§ WORK INSTRUCTION
Each entry needs to be given again, character for character.

§ EXTRACTED INFORMATION
━━━━━━━━
-- ==== Sys2Proof/Machine/Access.lean ====
section
/-! DEFINITION. Memory accesses by the units of a logical core and by the stationmaster (R349, R351, R361 to R368, R398), and
the channel, stack and scrub events of chapter 11. -/

namespace Sys2Proof.Machine

/-- A number for each unit that can issue an access. -/
def requesterKey : Requester → Nat
  | .core lc (.ctx x) => lc * 16 + x
  | .core lc (.shunter i) => lc * 16 + 4 + i
  | .core lc .vector => lc * 16 + 12
  | .stationmaster => 65536

/-- The die an access comes from (R34, R37). -/
def requesterDie (s : State) : Requester → Nat
  | .core lc _ => lcDie s lc
  | .stationmaster => bit s.sm.onD1

/-- The logical core that an access is counted at. -/
def requesterLc : Requester → Option Nat
  | .core lc _ => some lc
  | .stationmaster => none

/-- The unit consumes a poisoned sector as zero: a load or a stream element (R368). -/
def consumesPoison : Requester → Bool
  | .core _ (.ctx _) => true
  | .core _ .vector => true
  | _ => false

/-- The 64 KiB pages that a range touches: each lies in one place (R352). -/
def pagesOf (a n : Nat) : List Nat := (unitsOf 65536 a n).map (fun p => p * 65536)

/-- Whether a requester may read or write a place of this package (R349, R350). -/
def mayAccess (r : Requester) (write : Bool) : Option Place → Bool
  | none => false
  | some (.scratch _) => true
  | some .bridge => true
  | some (.region _ g) => r == .stationmaster || (if write then g.progW else g.progR)

/-- An access to this package is allowed: every page it touches is. -/
def accessOk (s : State) (r : Requester) (write : Bool) (a n : Nat) : Bool :=
  n != 0 && (pagesOf a n).all (fun p => mayAccess r write (placeOf s p))

/-- A bad access of a program is counted and recorded (R349). -/
def countBad (r : Requester) (s : State) : State :=
  match requesterLc r with
  | some lc => badAccessOf lc s
  | none => s

/-- Poisoned sectors consumed by a load or a stream (R368). -/
def countConsumed (r : Requester) (n : Nat) (s : State) : State :=
  match requesterLc r with
  | some lc =>
    if consumesPoison r && n != 0 then
      raiseAll Ev.memPoisonConsume (List.replicate n (srcOf 3 lc)) (bump Cnt.memPoisonConsume lc n s)
    else s
  | none => s

/-- The number of marks set. -/
def marked (l : List Bool) : Nat := countIf id l

/-- The last answer to a unit's reads becomes `p`. -/
def setReply (r : Requester) (p : ReadReply) (s : State) : State :=
  { s with mem := { s.mem with replies := mapSet s.mem.replies (requesterKey r) p } }

/-- Sectors that `n` bytes from `a` touch. -/
def sectorCount (a n : Nat) : Nat := (unitsOf 32 a n).length

/-- The demand reads of a unit that are under way are given up. -/
def dropReads (r : Requester) (s : State) : State :=
  let mine : Pend → Bool := fun p => match p.kind with
    | .demand r' _ _ => r' == r
    | _ => false
  { s with fab := { s.fab with pend := s.fab.pend.filter (fun p => !mine p) } }

/-- A bad read: zero in every sector, each marked, counted as nothing else (R349). -/
def badRead (r : Requester) (g n : Nat) (s : State) : State :=
  setReply r { base := g, data := zeros n, poison := List.replicate (sectorCount g n) true, bad := true, pending := 0 }
    (countBad r s)

/-- The access joins those that wait, in order. -/
def holdAccess (i : Instr) (s : State) : State := { s with mem := { s.mem with waiting := s.mem.waiting ++ [i] } }

/-- A demand read of another package's pooled memory fails (R398): it waits for no further part. -/
def remoteReadFail (r : Requester) (g n : Nat) (s : State) : State :=
  let k := sectorCount g n
  let s := match requesterLc r with
    | some lc => bump Cnt.memRemoteFail lc 1 s
    | none => s
  setReply r { base := g, data := zeros n, poison := List.replicate k true, bad := false, pending := 0 }
    (countConsumed r k (dropReads r s))

/-- The last reply to a unit, with every byte it asked for. -/
def replyOf (s : State) (r : Requester) : ReadReply :=
  mapGetD s.mem.replies (requesterKey r) { base := 0, data := [], poison := [], bad := false, pending := 0 }

/-- The demand read that unit `r` waits for fails (R398). -/
def failRead (r : Requester) (s : State) : State :=
  remoteReadFail r (replyOf s r).base (replyOf s r).data.length s

/-- The pieces of at most 128 sectors that a range is read or written in: local address and bytes (R395). -/
def poolPieces (a n : Nat) : List (Nat × Nat) :=
  (unitsOf 4096 a n).map (fun u =>
    let lo := Nat.max a (u * 4096)
    (lo, Nat.min (a + n) (u * 4096 + 4096) - lo))

/-- The read is out with no part of it come yet. -/
def openRead (r : Requester) (g n parts : Nat) (s : State) : State :=
  setReply r { base := g, data := zeros n, poison := List.replicate (sectorCount g n) false, bad := false,
               pending := parts } s

/-- A POOL_READ of the sectors of one piece. -/
def sendPoolRead (r : Requester) (pkg a n : Nat) (s : State) : State × Bool :=
  let lo := a / 32 * 32
  sendReq pkg (.demand r (pkg * 2 ^ 42 + a) n) (fun h => .poolRead h lo (sectorCount a n)) s

/-- One piece of a demand read goes out, unless the read has failed already. -/
def sendPiece (r : Requester) (pkg g n : Nat) (s : State) (e : Nat × Nat) : State :=
  if (replyOf s r).pending = 0 then s
  else
    let x := sendPoolRead r pkg e.1 e.2 s
    if x.2 then x.1 else remoteReadFail r g n x.1

/-- A demand read of another package's pooled memory: a replica of its die serves it, or packets go out (R173, R398). -/
def readRemote (r : Requester) (g n : Nat) (s : State) : State :=
  let pkg := gPkg g
  let a := gLocal g
  if a + n > 2 ^ 41 then badRead r g n s
  else if !isMember s pkg then remoteReadFail r g n s
  else
    match findReplica s (requesterDie s r) pkg a n, requesterLc r with
    | some x, some _ =>
      setReply r { base := g, data := x.1, poison := x.2, bad := false, pending := 0 }
        (countConsumed r (marked x.2) (bump Cnt.gthReplicaHit (requesterDie s r) 1 s))
    | _, _ =>
      let l := poolPieces a n
      l.foldl (sendPiece r pkg g n) (openRead r g n l.length s)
━━━━━━━━
§ EXPECTED OUTPUT
-- ==== Sys2Proof/Machine/Access.lean ====
section
/-! DEFINITION. Memory accesses by the units of a logical core and by the stationmaster (R349, R351, R361 to R368, R398), and
the channel, stack and scrub events of chapter 11. -/

namespace Sys2Proof.Machine

/-- A number for each unit that can issue an access. -/
def requesterKey : Requester → Nat
  | .core lc (.ctx x) => lc * 16 + x
  | .core lc (.shunter i) => lc * 16 + 4 + i
  | .core lc .vector => lc * 16 + 12
  | .stationmaster => 65536

/-- The die an access comes from (R34, R37). -/
def requesterDie (s : State) : Requester → Nat
  | .core lc _ => lcDie s lc
  | .stationmaster => bit s.sm.onD1

/-- The logical core that an access is counted at. -/
def requesterLc : Requester → Option Nat
  | .core lc _ => some lc
  | .stationmaster => none

/-- The unit consumes a poisoned sector as zero: a load or a stream element (R368). -/
def consumesPoison : Requester → Bool
  | .core _ (.ctx _) => true
  | .core _ .vector => true
  | _ => false

/-- The 64 KiB pages that a range touches: each lies in one place (R352). -/
def pagesOf (a n : Nat) : List Nat := (unitsOf 65536 a n).map (fun p => p * 65536)

/-- Whether a requester may read or write a place of this package (R349, R350). -/
def mayAccess (r : Requester) (write : Bool) : Option Place → Bool
  | none => false
  | some (.scratch _) => true
  | some .bridge => true
  | some (.region _ g) => r == .stationmaster || (if write then g.progW else g.progR)

/-- An access to this package is allowed: every page it touches is. -/
def accessOk (s : State) (r : Requester) (write : Bool) (a n : Nat) : Bool :=
  n != 0 && (pagesOf a n).all (fun p => mayAccess r write (placeOf s p))

/-- A bad access of a program is counted and recorded (R349). -/
def countBad (r : Requester) (s : State) : State :=
  match requesterLc r with
  | some lc => badAccessOf lc s
  | none => s

/-- Poisoned sectors consumed by a load or a stream (R368). -/
def countConsumed (r : Requester) (n : Nat) (s : State) : State :=
  match requesterLc r with
  | some lc =>
    if consumesPoison r && n != 0 then
      raiseAll Ev.memPoisonConsume (List.replicate n (srcOf 3 lc)) (bump Cnt.memPoisonConsume lc n s)
    else s
  | none => s

/-- The number of marks set. -/
def marked (l : List Bool) : Nat := countIf id l

/-- The last answer to a unit's reads becomes `p`. -/
def setReply (r : Requester) (p : ReadReply) (s : State) : State :=
  { s with mem := { s.mem with replies := mapSet s.mem.replies (requesterKey r) p } }

/-- Sectors that `n` bytes from `a` touch. -/
def sectorCount (a n : Nat) : Nat := (unitsOf 32 a n).length

/-- The demand reads of a unit that are under way are given up. -/
def dropReads (r : Requester) (s : State) : State :=
  let mine : Pend → Bool := fun p => match p.kind with
    | .demand r' _ _ => r' == r
    | _ => false
  { s with fab := { s.fab with pend := s.fab.pend.filter (fun p => !mine p) } }

/-- A bad read: zero in every sector, each marked, counted as nothing else (R349). -/
def badRead (r : Requester) (g n : Nat) (s : State) : State :=
  setReply r { base := g, data := zeros n, poison := List.replicate (sectorCount g n) true, bad := true, pending := 0 }
    (countBad r s)

/-- The access joins those that wait, in order. -/
def holdAccess (i : Instr) (s : State) : State := { s with mem := { s.mem with waiting := s.mem.waiting ++ [i] } }

/-- A demand read of another package's pooled memory fails (R398): it waits for no further part. -/
def remoteReadFail (r : Requester) (g n : Nat) (s : State) : State :=
  let k := sectorCount g n
  let s := match requesterLc r with
    | some lc => bump Cnt.memRemoteFail lc 1 s
    | none => s
  setReply r { base := g, data := zeros n, poison := List.replicate k true, bad := false, pending := 0 }
    (countConsumed r k (dropReads r s))

/-- The last reply to a unit, with every byte it asked for. -/
def replyOf (s : State) (r : Requester) : ReadReply :=
  mapGetD s.mem.replies (requesterKey r) { base := 0, data := [], poison := [], bad := false, pending := 0 }

/-- The demand read that unit `r` waits for fails (R398). -/
def failRead (r : Requester) (s : State) : State :=
  remoteReadFail r (replyOf s r).base (replyOf s r).data.length s

/-- The pieces of at most 128 sectors that a range is read or written in: local address and bytes (R395). -/
def poolPieces (a n : Nat) : List (Nat × Nat) :=
  (unitsOf 4096 a n).map (fun u =>
    let lo := Nat.max a (u * 4096)
    (lo, Nat.min (a + n) (u * 4096 + 4096) - lo))

/-- The read is out with no part of it come yet. -/
def openRead (r : Requester) (g n parts : Nat) (s : State) : State :=
  setReply r { base := g, data := zeros n, poison := List.replicate (sectorCount g n) false, bad := false,
               pending := parts } s

/-- A POOL_READ of the sectors of one piece. -/
def sendPoolRead (r : Requester) (pkg a n : Nat) (s : State) : State × Bool :=
  let lo := a / 32 * 32
  sendReq pkg (.demand r (pkg * 2 ^ 42 + a) n) (fun h => .poolRead h lo (sectorCount a n)) s

/-- One piece of a demand read goes out, unless the read has failed already. -/
def sendPiece (r : Requester) (pkg g n : Nat) (s : State) (e : Nat × Nat) : State :=
  if (replyOf s r).pending = 0 then s
  else
    let x := sendPoolRead r pkg e.1 e.2 s
    if x.2 then x.1 else remoteReadFail r g n x.1

/-- A demand read of another package's pooled memory: a replica of its die serves it, or packets go out (R173, R398). -/
def readRemote (r : Requester) (g n : Nat) (s : State) : State :=
  let pkg := gPkg g
  let a := gLocal g
  if a + n > 2 ^ 41 then badRead r g n s
  else if !isMember s pkg then remoteReadFail r g n s
  else
    match findReplica s (requesterDie s r) pkg a n, requesterLc r with
    | some x, some _ =>
      setReply r { base := g, data := x.1, poison := x.2, bad := false, pending := 0 }
        (countConsumed r (marked x.2) (bump Cnt.gthReplicaHit (requesterDie s r) 1 s))
    | _, _ =>
      let l := poolPieces a n
      l.foldl (sendPiece r pkg g n) (openRead r g n l.length s)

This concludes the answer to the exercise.